* TASK DESCRIPTION
Below are entries; work out how many of their lines hold "with", giving only that number.

* RECORDS FOR THIS TASK
-- ==== Sys2Proof/Laws/PerInstr.lean ====
section
/-!
SUPPORT. One lemma per instruction about its words: each word of a well-formed instruction has 32 bits (R256).
-/

set_option Elab.async false

namespace Sys2Proof.Laws.Fits

/-- Every word of a well-formed instruction has 32 bits. -/
def Statement (i : Instr) : Prop := i.wf = true → ∀ w ∈ encode i, w < 2 ^ 32

/-- The bound of a target number. -/
theorem tgtOk_iff {t : Nat} : tgtOk t = true ↔ t < 400 ∨ t = 511 := by simp [tgtOk]

/-- A PR code has 2 bits. -/
theorem pr_lt (p : Pr) : p.code < 3 := by cases p <;> decide

/-- A width code has 2 bits. -/
theorem width_lt (w : Width) : w.code < 4 := by cases w <;> decide

/-- A precision code has 1 bit. -/
theorem prec_lt (q : Prec) : q.code < 2 := by cases q <;> decide

/-- A rounding code has 3 bits. -/
theorem rm_lt (m : Rm) : m.code < 8 := by rcases m with m | _ <;> (try cases m) <;> decide

/-- A lane type code has 3 bits. -/
theorem vt_lt (y : VT) : y.code < 6 := by cases y <;> decide

/-- A result type code of VCVT has 2 bits. -/
theorem cvt_lt (y : VT) : cvtCode y < 4 := by cases y <;> decide

/-- A scope code has 3 bits. -/
theorem scope_lt (c : Scope) : c.code < 5 := by cases c <;> decide

/-- An atomic operation code has 4 bits. -/
theorem amo_lt (x : AmoOp) : x.code < 11 := by cases x <;> decide

/-- The code of an operation of RVAMO has 3 bits. -/
theorem amo_simple {x : AmoOp} (h : x.simple = true) : x.code < 8 := by cases x <;> first | decide | simp [AmoOp.simple] at h

/-- A type code of ROADD has 2 bits. -/
theorem roty_lt (y : RoTy) : y.code < 3 := by cases y <;> decide

/-- A relation code has 2 bits. -/
theorem vcond_lt (c : VCond) : c.code < 4 := by cases c <;> decide

/-- A flag has 1 bit. -/
theorem bool_lt (b : Bool) : b.toNat < 2 := Bool.toNat_lt b

/-- A field of n bits is less than 2 ^ n. -/
theorem fld_lt (w lo n : Nat) : fld w lo n < 2 ^ n := Nat.mod_lt _ (Nat.two_pow_pos n)

/-- The eight words of a well-formed long command have 32 bits each. -/
theorem encLong_fits {eng cmd : Nat} {c : Long} (he : eng < 8) (hc : cmd < 64) (h : longWf eng cmd c = true) :
    ∀ w ∈ encLong eng cmd c, w < 2 ^ 32 := by
  intro w hw
  simp only [longWf, Bool.and_eq_true, decide_eq_true_eq, tgtOk_iff] at h
  have := pr_lt c.p
  simp only [encLong, List.mem_cons, List.not_mem_nil, or_false] at hw
  rcases hw with rfl | rfl | rfl | rfl | rfl | rfl | rfl | rfl
  · omega
  · omega
  · omega
  all_goals exact fld_lt _ _ _

theorem readReg (k s t : Nat) : Statement (.readReg k s t) := by
  intro h v hv
  have h : (decide (k < 16) && tgtOk s && tgtOk t) = true := h
  have hv : v ∈ [0x00000000 + k * 0x40000 + s * 0x200 + t] := hv
  simp only [Bool.and_eq_true, decide_eq_true_eq, tgtOk_iff, List.mem_cons, List.not_mem_nil, or_false] at h hv
  omega

theorem mov (p : Pr) (s t : Nat) : Statement (.mov p s t) := by
  intro h v hv
  have h : (tgtOk s && tgtOk t) = true := h
  have hv : v ∈ [0x02000000 + p.code * 0x800000 + s * 0x200 + t] := hv
  simp only [Bool.and_eq_true, tgtOk_iff, List.mem_cons, List.not_mem_nil, or_false] at h hv
  have := pr_lt p
  omega

theorem mov4 (p : Pr) (s t t3 t2 : Nat) : Statement (.mov4 p s t t3 t2) := by
  intro h v hv
  have h : (tgtOk s && tgtOk t && tgtOk t3 && tgtOk t2) = true := h
  have hv : v ∈ [0x04000000 + p.code * 0x800000 + s * 0x200 + t, t3 * 0x200 + t2] := hv
  simp only [Bool.and_eq_true, tgtOk_iff, List.mem_cons, List.not_mem_nil, or_false] at h hv
  have := pr_lt p
  omega

theorem movi (p : Pr) (i t : Nat) : Statement (.movi p i t) := by
  intro h v hv
  have h : (decide (i < 16384) && tgtOk t) = true := h
  have hv : v ∈ [0x06000000 + p.code * 0x800000 + i * 0x200 + t] := hv
  simp only [Bool.and_eq_true, decide_eq_true_eq, tgtOk_iff, List.mem_cons, List.not_mem_nil, or_false] at h hv
  have := pr_lt p
  omega

theorem const (t i : Nat) : Statement (.const t i) := by
  intro h v hv
  have h : (tgtOk t && decide (i < 65536)) = true := h
  have hv : v ∈ [0x08000000 + t * 0x10000 + i] := hv
  simp only [Bool.and_eq_true, decide_eq_true_eq, tgtOk_iff, List.mem_cons, List.not_mem_nil, or_false] at h hv
  omega

theorem consth (t i : Nat) : Statement (.consth t i) := by
  intro h v hv
  have h : (tgtOk t && decide (i < 65536)) = true := h
  have hv : v ∈ [0x0A000000 + t * 0x10000 + i] := hv
  simp only [Bool.and_eq_true, decide_eq_true_eq, tgtOk_iff, List.mem_cons, List.not_mem_nil, or_false] at h hv
  omega

theorem null (p : Pr) (s t : Nat) : Statement (.null p s t) := by
  intro h v hv
  have h : (tgtOk s && tgtOk t) = true := h
  have hv : v ∈ [0x0C000000 + p.code * 0x800000 + s * 0x200 + t] := hv
  simp only [Bool.and_eq_true, tgtOk_iff, List.mem_cons, List.not_mem_nil, or_false] at h hv
  have := pr_lt p
  omega

theorem add (p : Pr) (w : Width) (s t : Nat) : Statement (.add p w s t) := by
  intro h v hv
  have h : (tgtOk s && tgtOk t) = true := h
  have hv : v ∈ [0x20000000 + p.code * 0x800000 + w.code * 0x40000 + s * 0x200 + t] := hv
  simp only [Bool.and_eq_true, tgtOk_iff, List.mem_cons, List.not_mem_nil, or_false] at h hv
  have := pr_lt p
  have := width_lt w
  omega

theorem sub (p : Pr) (w : Width) (s t : Nat) : Statement (.sub p w s t) := by
  intro h v hv
  have h : (tgtOk s && tgtOk t) = true := h
  have hv : v ∈ [0x22000000 + p.code * 0x800000 + w.code * 0x40000 + s * 0x200 + t] := hv
  simp only [Bool.and_eq_true, tgtOk_iff, List.mem_cons, List.not_mem_nil, or_false] at h hv
  have := pr_lt p
  have := width_lt w
  omega

theorem mul (p : Pr) (w : Width) (s t : Nat) : Statement (.mul p w s t) := by
  intro h v hv
  have h : (tgtOk s && tgtOk t) = true := h
  have hv : v ∈ [0x24000000 + p.code * 0x800000 + w.code * 0x40000 + s * 0x200 + t] := hv
  simp only [Bool.and_eq_true, tgtOk_iff, List.mem_cons, List.not_mem_nil, or_false] at h hv
  have := pr_lt p
  have := width_lt w
  omega

theorem mulh (p : Pr) (w : Width) (s t : Nat) : Statement (.mulh p w s t) := by
  intro h v hv
  have h : (tgtOk s && tgtOk t) = true := h
  have hv : v ∈ [0x26000000 + p.code * 0x800000 + w.code * 0x40000 + s * 0x200 + t] := hv
  simp only [Bool.and_eq_true, tgtOk_iff, List.mem_cons, List.not_mem_nil, or_false] at h hv
  have := pr_lt p
  have := width_lt w
  omega

theorem mulhn (p : Pr) (w : Width) (s t : Nat) : Statement (.mulhn p w s t) := by
  intro h v hv
  have h : (tgtOk s && tgtOk t) = true := h
  have hv : v ∈ [0x28000000 + p.code * 0x800000 + w.code * 0x40000 + s * 0x200 + t] := hv
  simp only [Bool.and_eq_true, tgtOk_iff, List.mem_cons, List.not_mem_nil, or_false] at h hv
  have := pr_lt p
  have := width_lt w
  omega

theorem div (p : Pr) (w : Width) (s t : Nat) : Statement (.div p w s t) := by
  intro h v hv
  have h : (tgtOk s && tgtOk t) = true := h
  have hv : v ∈ [0x2A000000 + p.code * 0x800000 + w.code * 0x40000 + s * 0x200 + t] := hv
  simp only [Bool.and_eq_true, tgtOk_iff, List.mem_cons, List.not_mem_nil, or_false] at h hv
  have := pr_lt p
  have := width_lt w
  omega

theorem divn (p : Pr) (w : Width) (s t : Nat) : Statement (.divn p w s t) := by
  intro h v hv
  have h : (tgtOk s && tgtOk t) = true := h
  have hv : v ∈ [0x2C000000 + p.code * 0x800000 + w.code * 0x40000 + s * 0x200 + t] := hv
  simp only [Bool.and_eq_true, tgtOk_iff, List.mem_cons, List.not_mem_nil, or_false] at h hv
  have := pr_lt p
  have := width_lt w
  omega

theorem rem (p : Pr) (w : Width) (s t : Nat) : Statement (.rem p w s t) := by
  intro h v hv
  have h : (tgtOk s && tgtOk t) = true := h
  have hv : v ∈ [0x2E000000 + p.code * 0x800000 + w.code * 0x40000 + s * 0x200 + t] := hv
  simp only [Bool.and_eq_true, tgtOk_iff, List.mem_cons, List.not_mem_nil, or_false] at h hv
  have := pr_lt p
  have := width_lt w
  omega

theorem remn (p : Pr) (w : Width) (s t : Nat) : Statement (.remn p w s t) := by
  intro h v hv
  have h : (tgtOk s && tgtOk t) = true := h
  have hv : v ∈ [0x30000000 + p.code * 0x800000 + w.code * 0x40000 + s * 0x200 + t] := hv
  simp only [Bool.and_eq_true, tgtOk_iff, List.mem_cons, List.not_mem_nil, or_false] at h hv
  have := pr_lt p
  have := width_lt w
  omega

theorem and (p : Pr) (w : Width) (s t : Nat) : Statement (.and p w s t) := by
  intro h v hv
  have h : (tgtOk s && tgtOk t) = true := h
  have hv : v ∈ [0x32000000 + p.code * 0x800000 + w.code * 0x40000 + s * 0x200 + t] := hv
  simp only [Bool.and_eq_true, tgtOk_iff, List.mem_cons, List.not_mem_nil, or_false] at h hv
  have := pr_lt p
  have := width_lt w
  omega

theorem or (p : Pr) (w : Width) (s t : Nat) : Statement (.or p w s t) := by
  intro h v hv
  have h : (tgtOk s && tgtOk t) = true := h
  have hv : v ∈ [0x34000000 + p.code * 0x800000 + w.code * 0x40000 + s * 0x200 + t] := hv
  simp only [Bool.and_eq_true, tgtOk_iff, List.mem_cons, List.not_mem_nil, or_false] at h hv
  have := pr_lt p
  have := width_lt w
  omega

* EXERCISE RESPONSE
2